Acórdão de 2º Grau

Seguro 0800858-27.2019.8.18.0140


Ementa

EMENTA. APELAÇÃO CÍVEL. FIXAÇÃO DE HONORÁRIOS POR EQUIDADE. VALOR DA CONDENAÇÃO BAIXO. NÃO CABIMENTO. HIPÓTESES DEFINIDAS PELO CPC. RECURSO CONHECIDO E DESPROVIDO. 1. Apenas se admite arbitramento de honorários por equidade quando, havendo ou não condenação: (a) o proveito econômico obtido pelo vencedor for inestimável ou irrisório; ou (b) o valor da causa for muito baixo (AgInt no AgInt no AgInt nos EDcl no AREsp n. 1.613.332/SP, relator Ministro Marco Buzzi, Quarta Turma, julgado em 26/9/2022, DJe de 29/9/2022.). 2. Recurso conhecido e desprovido. (TJPI - APELAÇÃO CÍVEL 0800858-27.2019.8.18.0140 - Relator: OTON MARIO JOSE LUSTOSA TORRES - 4ª Câmara Especializada Cível - Data 29/11/2022 )

Acórdão


ÓRGÃO JULGADOR : 4ª Câmara Especializada Cível

APELAÇÃO CÍVEL (198) No 0800858-27.2019.8.18.0140

APELANTE: OSVALDO SOUSA DA SILVA

Advogado(s) do reclamante: GUSTAVO HENRIQUE MACEDO DE SALES

APELADO: SEGURADORA LIDER DO CONSORCIO DO SEGURO DPVAT SA
REPRESENTANTE: SEGURADORA LIDER DO CONSORCIO DO SEGURO DPVAT SA

Advogado(s) do reclamado: EDNAN SOARES COUTINHO, LARISSA ALVES DE SOUZA RODRIGUES

RELATOR(A): Desembargador OTON MÁRIO JOSÉ LUSTOSA TORRES

 


EMENTA


 

APELAÇÃO CÍVEL. FIXAÇÃO DE HONORÁRIOS POR EQUIDADE. VALOR DA CONDENAÇÃO BAIXO. NÃO CABIMENTO. HIPÓTESES DEFINIDAS PELO CPC. RECURSO CONHECIDO E DESPROVIDO.

1. Apenas se admite arbitramento de honorários por equidade quando, havendo ou não condenação: (a) o proveito econômico obtido pelo vencedor for inestimável ou irrisório; ou (b) o valor da causa for muito baixo (AgInt no AgInt no AgInt nos EDcl no AREsp n. 1.613.332/SP, relator Ministro Marco Buzzi, Quarta Turma, julgado em 26/9/2022, DJe de 29/9/2022.).

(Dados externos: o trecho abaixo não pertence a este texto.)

/-- `THERM_TABLE_WRITE` (R344). -/
def execThermTableWrite (req : OctahReq) (s : State) : Host.Outcome State Fault Refusal :=
  .next (octah { opcode := 0x0613, owner := false, len := fun n => decide (4 ≤ n), fits := fun p => p.length == 4 + 12 * natAt p 1 1
                 args := fun _ p => firstBad ([(0, decide (natAt p 0 1 < 4)), (1, 2 ≤ natAt p 1 1 && natAt p 1 1 ≤ 64), (2, zeroAt p 2 2)] ++
                   (List.range (natAt p 1 1)).map (fun k => (4 + 12 * k, rowOk (tableRows p) k)))
                 legal := fun s _ => if s.enabled Head.therm then some thermState else none
                 run := fun s req =>
                   ((s.opStart req.tag).modMe (fun m => { m with tables := modifyNth (fun _ => tableRows req.pl) (natAt req.pl 0 1) m.tables })).opOk req.tag [] } req s)

/-- `THERM_COPY_SET` (R334): from the next P0. -/
def execThermCopySet (req : OctahReq) (s : State) : Host.Outcome State Fault Refusal :=
  .next (octah { opcode := 0x0614, owner := true, len := fun n => decide (4 ≤ n), fits := fun p => p.length == 4 + 12 * natAt p 0 2
                 args := fun _ p => copyArgs 64 8 32 p, legal := always
                 run := fun s req =>
                   ((s.opStart req.tag).modMe (fun m => { m with thermCopiesNext := some (copyRecs req.pl) })).opDue (s.beat + 1) req.tag [] } req s)

/-- `THERM_SETUP_SAVE` (R344). -/
def execThermSetupSave (req : OctahReq) (s : State) : Host.Outcome State Fault Refusal :=
  .next (octah { opcode := 0x0615, owner := false, len := fun n => n == 0, args := noArgs, legal := always
                 run := fun s req =>
                   let s := (s.opStart req.tag).saveThermSetup
                   s.opOk req.tag (leBytes 4 (s.rg Reg.THERM_SETUP_TAG).toNat) } req s)

end Sys2Proof.Machine
end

2. Recurso conhecido e desprovido.


 


 

RELATÓRIO

Trata-se de APELAÇÃO CÍVEL interposta por OSVALDO SOUSA DA SILVA em face de sentença proferida pelo d. Juízo da 8ª Vara Cível da Comarca de Teresina nos autos da Ação de Cobrança de Seguro Obrigatório 0800858-27.2019.8.18.0140.

Na sentença (id. Num. 5971950), o d. juízo julgou julgo procedente em parte o pedido inicial, a fim de condenar a requerida ao pagamento de indenização no valor de R$ 843,75 (oitocentos e quarenta e três reais e setenta e cinco centavos). Fixou os honorários advocatícios em 15% (quinze por cento) do valor da condenação.

Em suas razões recursais (id. Num. 5971966), o recorrente afirma que os honorários sucumbenciais foram arbitrados em valor irrisório. Pugna para que sejam fixados por apreciação equitativa. Requer o provimento do recurso e reforma da sentença nesse ponto.

Em contrarrazões (id. Num. 5971971), o apelado alega, em síntese, que a demanda não apresentou nenhum grau de complexidade nem mesmo exigiu zelo demasiado pelo patrono do requerente, não havendo que se falar em majoração dos honorários advocatícios. Pugna pelo desprovimento do recurso.

O Ministério Público Superior deixou de se manifestar quanto ao mérito recursal por entender desnecessária sua intervenção.

Vieram-me os autos conclusos eletronicamente.

É o relatório.


 

VOTO

O Desembargador OTON MÁRIO JOSÉ LUSTOSA TORRES (Relator):

I. REQUISITOS DE ADMISSIBILIDADE

Preenchidos os requisitos necessários à admissibilidade recursal, CONHEÇO do apelo.

 

II. PRELIMINARES

Não há.

 

III. MATÉRIA DO MÉRITO.

No mérito, versa a questão sobre a possibilidade de fixação de honorários por equidade em situações que o valor da condenação é demasiadamente baixo.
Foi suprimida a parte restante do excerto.